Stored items
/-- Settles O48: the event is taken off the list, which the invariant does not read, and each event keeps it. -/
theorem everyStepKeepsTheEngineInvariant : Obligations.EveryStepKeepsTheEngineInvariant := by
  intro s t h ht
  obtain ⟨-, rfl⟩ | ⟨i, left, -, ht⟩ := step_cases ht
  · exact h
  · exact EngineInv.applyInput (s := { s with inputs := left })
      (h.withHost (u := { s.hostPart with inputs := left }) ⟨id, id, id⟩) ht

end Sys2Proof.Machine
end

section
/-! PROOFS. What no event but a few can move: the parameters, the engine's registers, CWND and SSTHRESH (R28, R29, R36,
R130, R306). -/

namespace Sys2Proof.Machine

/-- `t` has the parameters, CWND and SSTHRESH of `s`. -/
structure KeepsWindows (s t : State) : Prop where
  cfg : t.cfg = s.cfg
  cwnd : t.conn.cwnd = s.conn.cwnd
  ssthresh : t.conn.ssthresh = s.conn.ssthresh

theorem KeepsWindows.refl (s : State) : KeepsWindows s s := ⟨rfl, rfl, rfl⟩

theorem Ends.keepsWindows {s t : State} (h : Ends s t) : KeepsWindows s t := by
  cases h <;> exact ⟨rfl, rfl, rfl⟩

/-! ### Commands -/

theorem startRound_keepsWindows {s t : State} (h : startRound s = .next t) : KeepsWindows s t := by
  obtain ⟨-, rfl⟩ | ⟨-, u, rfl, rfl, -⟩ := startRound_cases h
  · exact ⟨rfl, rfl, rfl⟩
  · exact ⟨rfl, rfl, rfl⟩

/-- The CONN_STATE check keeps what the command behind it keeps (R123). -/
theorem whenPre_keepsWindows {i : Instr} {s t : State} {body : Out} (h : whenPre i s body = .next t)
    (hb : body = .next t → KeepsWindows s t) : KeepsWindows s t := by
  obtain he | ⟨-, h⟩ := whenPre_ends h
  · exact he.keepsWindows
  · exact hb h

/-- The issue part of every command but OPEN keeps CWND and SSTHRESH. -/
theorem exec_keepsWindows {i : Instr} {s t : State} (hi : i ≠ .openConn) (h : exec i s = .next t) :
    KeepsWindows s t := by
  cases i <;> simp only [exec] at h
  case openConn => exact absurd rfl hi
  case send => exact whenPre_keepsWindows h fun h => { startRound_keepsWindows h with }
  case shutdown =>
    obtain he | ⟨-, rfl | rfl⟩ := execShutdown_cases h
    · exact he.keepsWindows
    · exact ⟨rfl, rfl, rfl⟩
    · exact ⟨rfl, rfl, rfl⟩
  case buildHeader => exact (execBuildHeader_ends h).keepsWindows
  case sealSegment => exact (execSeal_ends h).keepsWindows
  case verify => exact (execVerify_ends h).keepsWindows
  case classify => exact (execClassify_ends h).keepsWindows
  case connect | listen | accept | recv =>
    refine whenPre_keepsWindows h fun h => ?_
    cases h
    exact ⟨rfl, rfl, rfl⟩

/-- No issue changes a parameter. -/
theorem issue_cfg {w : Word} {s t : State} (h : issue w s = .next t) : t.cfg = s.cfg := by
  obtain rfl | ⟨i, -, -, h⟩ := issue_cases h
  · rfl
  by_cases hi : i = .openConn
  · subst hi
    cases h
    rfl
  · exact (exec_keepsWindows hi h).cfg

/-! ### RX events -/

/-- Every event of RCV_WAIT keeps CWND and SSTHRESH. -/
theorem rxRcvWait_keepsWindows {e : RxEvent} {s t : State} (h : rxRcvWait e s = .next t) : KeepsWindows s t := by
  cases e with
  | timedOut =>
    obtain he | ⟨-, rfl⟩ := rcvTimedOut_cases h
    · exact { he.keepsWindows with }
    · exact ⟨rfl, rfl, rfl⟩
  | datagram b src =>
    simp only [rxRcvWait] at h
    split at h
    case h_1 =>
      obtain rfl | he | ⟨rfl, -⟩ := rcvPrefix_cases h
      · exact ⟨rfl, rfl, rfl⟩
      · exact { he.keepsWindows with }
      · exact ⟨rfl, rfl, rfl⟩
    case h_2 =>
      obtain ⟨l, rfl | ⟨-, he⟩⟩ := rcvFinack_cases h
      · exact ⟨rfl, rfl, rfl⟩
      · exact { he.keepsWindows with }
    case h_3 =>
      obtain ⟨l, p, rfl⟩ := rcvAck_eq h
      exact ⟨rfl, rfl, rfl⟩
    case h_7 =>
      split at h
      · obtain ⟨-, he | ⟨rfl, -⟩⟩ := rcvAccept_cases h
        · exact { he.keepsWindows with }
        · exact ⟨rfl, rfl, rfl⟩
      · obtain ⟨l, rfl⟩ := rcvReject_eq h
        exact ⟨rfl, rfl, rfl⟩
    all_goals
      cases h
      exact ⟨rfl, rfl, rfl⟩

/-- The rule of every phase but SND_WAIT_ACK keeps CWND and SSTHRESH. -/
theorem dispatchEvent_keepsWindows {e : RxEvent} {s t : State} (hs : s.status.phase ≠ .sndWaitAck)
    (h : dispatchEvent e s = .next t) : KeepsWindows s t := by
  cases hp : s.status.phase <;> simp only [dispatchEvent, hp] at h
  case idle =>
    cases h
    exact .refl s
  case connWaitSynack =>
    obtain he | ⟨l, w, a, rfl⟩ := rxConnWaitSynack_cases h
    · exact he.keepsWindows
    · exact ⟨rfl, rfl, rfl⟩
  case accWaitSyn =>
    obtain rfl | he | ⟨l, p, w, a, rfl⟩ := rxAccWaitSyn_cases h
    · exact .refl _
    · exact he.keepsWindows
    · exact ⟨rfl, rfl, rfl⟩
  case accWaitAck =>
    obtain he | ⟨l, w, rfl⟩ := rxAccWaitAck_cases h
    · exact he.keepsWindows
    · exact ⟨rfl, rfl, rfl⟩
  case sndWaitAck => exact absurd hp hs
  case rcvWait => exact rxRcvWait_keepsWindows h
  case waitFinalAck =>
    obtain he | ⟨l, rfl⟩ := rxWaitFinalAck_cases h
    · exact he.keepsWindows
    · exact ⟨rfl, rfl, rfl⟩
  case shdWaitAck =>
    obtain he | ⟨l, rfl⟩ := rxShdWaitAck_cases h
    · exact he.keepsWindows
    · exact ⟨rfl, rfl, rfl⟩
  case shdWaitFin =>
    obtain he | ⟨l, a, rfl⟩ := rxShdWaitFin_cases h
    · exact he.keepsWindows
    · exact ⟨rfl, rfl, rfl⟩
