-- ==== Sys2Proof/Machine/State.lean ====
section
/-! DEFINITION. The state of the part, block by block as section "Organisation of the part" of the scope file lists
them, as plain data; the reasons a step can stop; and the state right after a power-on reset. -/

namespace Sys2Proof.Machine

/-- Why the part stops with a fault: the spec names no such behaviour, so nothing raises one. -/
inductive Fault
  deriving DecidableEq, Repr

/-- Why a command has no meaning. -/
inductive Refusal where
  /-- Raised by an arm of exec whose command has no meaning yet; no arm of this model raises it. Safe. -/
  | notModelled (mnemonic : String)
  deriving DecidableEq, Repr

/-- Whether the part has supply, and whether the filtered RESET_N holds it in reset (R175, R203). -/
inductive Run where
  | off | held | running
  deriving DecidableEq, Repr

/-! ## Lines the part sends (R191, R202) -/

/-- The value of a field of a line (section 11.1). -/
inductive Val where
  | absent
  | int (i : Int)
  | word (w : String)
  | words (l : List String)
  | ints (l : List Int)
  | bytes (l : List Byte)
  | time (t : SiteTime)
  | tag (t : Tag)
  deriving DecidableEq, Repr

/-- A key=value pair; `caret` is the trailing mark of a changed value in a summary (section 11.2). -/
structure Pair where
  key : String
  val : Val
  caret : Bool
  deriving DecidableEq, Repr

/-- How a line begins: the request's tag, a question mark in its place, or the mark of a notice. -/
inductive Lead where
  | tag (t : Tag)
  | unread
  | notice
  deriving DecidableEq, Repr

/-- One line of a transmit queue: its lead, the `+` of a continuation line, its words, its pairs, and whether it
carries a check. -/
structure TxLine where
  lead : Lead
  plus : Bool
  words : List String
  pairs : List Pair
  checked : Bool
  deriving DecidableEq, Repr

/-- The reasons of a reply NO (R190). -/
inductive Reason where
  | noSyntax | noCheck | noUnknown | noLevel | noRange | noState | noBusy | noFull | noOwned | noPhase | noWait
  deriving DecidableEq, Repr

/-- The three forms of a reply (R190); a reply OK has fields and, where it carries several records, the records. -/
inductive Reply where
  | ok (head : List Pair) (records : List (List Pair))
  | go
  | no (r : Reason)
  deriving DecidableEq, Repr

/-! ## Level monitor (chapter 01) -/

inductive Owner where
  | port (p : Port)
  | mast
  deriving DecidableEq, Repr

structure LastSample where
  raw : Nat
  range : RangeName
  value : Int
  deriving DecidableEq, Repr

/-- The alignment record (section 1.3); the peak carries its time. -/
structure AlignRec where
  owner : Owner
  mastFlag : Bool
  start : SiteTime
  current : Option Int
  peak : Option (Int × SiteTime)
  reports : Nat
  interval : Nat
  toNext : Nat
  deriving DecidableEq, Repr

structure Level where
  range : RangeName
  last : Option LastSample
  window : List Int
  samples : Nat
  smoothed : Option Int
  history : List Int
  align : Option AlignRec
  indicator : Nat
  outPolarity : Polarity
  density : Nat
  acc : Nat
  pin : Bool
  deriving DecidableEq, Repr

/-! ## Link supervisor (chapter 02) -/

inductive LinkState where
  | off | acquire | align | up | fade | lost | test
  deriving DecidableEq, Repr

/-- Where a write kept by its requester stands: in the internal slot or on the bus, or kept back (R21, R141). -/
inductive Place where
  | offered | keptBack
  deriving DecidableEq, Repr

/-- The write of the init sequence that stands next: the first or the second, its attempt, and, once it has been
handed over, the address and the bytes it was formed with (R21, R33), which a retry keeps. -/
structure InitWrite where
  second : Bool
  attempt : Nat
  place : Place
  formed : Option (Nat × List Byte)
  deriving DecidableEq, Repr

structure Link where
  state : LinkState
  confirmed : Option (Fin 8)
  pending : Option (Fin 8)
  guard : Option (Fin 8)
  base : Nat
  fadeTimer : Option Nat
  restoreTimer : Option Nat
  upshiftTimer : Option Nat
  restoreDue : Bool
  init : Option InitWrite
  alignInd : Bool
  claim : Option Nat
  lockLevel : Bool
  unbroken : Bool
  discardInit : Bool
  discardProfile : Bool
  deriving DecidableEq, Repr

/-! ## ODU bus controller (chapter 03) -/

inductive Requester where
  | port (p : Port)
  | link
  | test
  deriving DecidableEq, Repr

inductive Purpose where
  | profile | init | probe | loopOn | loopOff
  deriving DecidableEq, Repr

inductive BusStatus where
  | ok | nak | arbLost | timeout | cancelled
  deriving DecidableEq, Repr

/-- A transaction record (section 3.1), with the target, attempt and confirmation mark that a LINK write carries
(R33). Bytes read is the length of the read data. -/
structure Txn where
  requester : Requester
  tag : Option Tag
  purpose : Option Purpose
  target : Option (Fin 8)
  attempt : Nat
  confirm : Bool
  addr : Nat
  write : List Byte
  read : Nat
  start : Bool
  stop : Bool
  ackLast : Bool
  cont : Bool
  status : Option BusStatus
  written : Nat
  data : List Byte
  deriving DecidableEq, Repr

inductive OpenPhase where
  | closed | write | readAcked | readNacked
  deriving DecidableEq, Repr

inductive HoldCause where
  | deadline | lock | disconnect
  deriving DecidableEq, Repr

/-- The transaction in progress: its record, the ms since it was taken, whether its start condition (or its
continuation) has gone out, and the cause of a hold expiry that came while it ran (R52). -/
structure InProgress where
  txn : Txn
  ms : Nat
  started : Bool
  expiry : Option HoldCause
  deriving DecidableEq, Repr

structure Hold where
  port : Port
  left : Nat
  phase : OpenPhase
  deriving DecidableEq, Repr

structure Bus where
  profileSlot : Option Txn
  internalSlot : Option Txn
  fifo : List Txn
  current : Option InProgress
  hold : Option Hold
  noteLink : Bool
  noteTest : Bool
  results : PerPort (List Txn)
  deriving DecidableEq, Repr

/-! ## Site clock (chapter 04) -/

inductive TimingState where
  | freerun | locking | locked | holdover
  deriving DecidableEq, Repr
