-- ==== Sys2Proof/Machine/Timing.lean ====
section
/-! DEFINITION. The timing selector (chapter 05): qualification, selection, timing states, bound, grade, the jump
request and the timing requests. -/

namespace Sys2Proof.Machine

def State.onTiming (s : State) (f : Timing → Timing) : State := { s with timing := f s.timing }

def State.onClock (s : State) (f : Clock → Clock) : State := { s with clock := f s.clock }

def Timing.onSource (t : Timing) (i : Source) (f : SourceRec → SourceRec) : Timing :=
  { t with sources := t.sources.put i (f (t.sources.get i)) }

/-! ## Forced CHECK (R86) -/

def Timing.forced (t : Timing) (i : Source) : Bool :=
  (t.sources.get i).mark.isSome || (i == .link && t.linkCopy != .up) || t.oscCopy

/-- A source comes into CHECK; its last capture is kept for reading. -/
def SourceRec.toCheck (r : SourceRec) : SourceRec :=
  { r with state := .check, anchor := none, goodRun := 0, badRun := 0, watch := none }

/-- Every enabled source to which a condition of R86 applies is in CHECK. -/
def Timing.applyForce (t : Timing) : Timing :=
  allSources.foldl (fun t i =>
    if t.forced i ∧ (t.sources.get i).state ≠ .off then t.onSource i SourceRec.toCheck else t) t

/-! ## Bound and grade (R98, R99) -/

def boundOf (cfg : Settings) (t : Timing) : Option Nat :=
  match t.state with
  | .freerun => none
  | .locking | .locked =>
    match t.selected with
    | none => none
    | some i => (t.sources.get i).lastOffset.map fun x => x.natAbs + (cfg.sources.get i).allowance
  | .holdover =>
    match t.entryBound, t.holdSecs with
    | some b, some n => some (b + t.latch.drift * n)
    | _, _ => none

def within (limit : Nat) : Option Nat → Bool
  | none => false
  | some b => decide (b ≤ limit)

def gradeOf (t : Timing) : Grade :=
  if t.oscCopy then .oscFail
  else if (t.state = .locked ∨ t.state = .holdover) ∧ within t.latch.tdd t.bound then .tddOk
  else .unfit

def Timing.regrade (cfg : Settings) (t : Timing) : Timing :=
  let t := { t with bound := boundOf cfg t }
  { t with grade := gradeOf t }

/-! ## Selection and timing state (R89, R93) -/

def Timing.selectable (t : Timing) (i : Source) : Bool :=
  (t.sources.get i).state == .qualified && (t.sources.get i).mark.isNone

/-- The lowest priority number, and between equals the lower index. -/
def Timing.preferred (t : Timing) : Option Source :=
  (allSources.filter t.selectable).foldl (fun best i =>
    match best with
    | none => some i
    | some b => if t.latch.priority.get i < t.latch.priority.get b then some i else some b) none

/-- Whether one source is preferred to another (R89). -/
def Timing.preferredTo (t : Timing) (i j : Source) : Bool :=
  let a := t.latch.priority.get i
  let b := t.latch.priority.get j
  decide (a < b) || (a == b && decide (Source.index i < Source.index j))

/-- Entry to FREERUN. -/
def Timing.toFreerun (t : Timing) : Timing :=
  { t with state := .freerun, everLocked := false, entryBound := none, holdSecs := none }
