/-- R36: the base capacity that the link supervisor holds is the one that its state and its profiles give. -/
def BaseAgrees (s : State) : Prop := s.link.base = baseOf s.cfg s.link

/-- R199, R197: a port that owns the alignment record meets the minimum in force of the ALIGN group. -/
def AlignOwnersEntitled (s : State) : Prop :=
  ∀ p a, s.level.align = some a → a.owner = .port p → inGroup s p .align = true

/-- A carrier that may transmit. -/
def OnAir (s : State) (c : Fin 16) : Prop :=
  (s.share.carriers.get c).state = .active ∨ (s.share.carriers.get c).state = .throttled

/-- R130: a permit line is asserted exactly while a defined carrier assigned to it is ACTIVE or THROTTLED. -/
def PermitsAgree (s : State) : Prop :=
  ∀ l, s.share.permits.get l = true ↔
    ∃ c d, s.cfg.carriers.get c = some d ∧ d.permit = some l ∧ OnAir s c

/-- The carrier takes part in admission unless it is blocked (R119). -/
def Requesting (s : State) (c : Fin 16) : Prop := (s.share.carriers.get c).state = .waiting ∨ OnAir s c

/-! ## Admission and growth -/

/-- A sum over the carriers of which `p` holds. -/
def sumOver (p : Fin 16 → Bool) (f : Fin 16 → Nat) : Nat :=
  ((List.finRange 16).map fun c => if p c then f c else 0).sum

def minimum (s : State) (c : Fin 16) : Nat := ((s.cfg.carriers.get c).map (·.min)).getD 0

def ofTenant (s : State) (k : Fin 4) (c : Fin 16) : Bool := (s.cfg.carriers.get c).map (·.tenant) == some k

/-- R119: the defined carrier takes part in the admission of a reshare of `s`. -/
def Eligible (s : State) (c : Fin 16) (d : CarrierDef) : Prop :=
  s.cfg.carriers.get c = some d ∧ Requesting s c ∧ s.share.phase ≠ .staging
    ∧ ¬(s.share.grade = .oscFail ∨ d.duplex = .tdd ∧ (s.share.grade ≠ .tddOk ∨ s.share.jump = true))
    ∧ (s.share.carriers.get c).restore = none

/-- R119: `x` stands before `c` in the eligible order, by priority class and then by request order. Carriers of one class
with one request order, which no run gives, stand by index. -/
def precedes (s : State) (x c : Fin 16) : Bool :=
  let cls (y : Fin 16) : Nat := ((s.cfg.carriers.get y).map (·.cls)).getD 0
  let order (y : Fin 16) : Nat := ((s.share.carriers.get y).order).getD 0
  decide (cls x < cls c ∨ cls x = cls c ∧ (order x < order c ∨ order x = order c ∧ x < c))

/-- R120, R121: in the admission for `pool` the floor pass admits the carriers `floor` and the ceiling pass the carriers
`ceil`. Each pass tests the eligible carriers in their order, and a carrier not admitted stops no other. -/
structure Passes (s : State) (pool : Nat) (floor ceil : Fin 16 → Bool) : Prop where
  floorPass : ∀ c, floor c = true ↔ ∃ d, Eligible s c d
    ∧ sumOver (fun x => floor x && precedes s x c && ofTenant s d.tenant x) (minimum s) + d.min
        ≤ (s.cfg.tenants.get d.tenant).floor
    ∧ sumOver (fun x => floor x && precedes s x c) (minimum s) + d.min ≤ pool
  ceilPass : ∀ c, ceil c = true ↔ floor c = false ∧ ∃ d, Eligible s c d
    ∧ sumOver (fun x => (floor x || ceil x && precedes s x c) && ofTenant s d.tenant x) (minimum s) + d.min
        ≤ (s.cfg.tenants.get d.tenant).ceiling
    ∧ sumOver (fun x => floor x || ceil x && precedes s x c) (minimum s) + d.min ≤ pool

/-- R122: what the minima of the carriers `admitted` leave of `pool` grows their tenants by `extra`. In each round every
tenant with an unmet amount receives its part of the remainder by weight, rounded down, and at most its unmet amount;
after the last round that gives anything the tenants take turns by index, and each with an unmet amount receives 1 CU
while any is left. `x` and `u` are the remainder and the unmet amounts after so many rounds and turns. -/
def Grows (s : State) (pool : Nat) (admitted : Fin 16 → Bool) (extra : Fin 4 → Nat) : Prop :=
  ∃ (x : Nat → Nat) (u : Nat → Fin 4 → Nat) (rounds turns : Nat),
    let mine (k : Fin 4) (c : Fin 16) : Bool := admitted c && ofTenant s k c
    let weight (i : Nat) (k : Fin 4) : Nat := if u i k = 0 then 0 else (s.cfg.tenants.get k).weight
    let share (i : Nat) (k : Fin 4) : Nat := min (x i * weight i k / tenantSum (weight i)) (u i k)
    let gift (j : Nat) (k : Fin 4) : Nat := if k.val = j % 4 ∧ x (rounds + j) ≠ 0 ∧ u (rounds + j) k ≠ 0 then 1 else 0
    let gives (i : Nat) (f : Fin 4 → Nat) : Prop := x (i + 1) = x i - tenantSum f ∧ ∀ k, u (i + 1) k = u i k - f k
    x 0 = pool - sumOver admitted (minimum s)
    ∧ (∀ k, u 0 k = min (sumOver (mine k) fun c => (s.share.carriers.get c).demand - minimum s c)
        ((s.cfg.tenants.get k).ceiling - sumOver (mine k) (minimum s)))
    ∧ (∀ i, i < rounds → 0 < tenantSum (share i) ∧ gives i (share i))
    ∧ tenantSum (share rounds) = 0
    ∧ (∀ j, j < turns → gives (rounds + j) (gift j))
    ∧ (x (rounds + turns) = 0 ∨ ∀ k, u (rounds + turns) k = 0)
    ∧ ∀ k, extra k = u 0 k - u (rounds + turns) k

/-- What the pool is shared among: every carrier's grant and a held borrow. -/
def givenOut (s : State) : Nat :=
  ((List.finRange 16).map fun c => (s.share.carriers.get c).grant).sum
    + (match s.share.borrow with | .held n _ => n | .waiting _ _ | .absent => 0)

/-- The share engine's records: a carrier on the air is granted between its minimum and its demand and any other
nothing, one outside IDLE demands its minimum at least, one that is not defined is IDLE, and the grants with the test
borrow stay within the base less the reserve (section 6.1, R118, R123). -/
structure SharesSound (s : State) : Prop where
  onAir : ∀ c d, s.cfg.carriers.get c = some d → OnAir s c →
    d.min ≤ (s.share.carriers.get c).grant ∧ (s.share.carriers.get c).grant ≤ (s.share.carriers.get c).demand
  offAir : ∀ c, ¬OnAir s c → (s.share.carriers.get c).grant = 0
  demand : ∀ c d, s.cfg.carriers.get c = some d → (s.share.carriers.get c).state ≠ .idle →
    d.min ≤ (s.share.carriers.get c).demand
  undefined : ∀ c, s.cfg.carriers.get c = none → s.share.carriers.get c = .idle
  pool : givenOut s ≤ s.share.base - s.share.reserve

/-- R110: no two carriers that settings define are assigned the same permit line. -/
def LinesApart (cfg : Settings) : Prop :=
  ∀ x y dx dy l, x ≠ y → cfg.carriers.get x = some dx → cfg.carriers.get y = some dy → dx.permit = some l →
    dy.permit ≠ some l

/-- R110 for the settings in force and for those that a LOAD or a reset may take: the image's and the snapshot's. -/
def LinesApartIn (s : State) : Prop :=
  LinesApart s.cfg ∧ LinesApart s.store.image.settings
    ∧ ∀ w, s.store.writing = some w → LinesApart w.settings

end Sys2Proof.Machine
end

ACTION ITEM -
Using the entries above, state the number of lines that include "ofTenant". Add nothing else.

RESULT OF THE EXERCISE -
4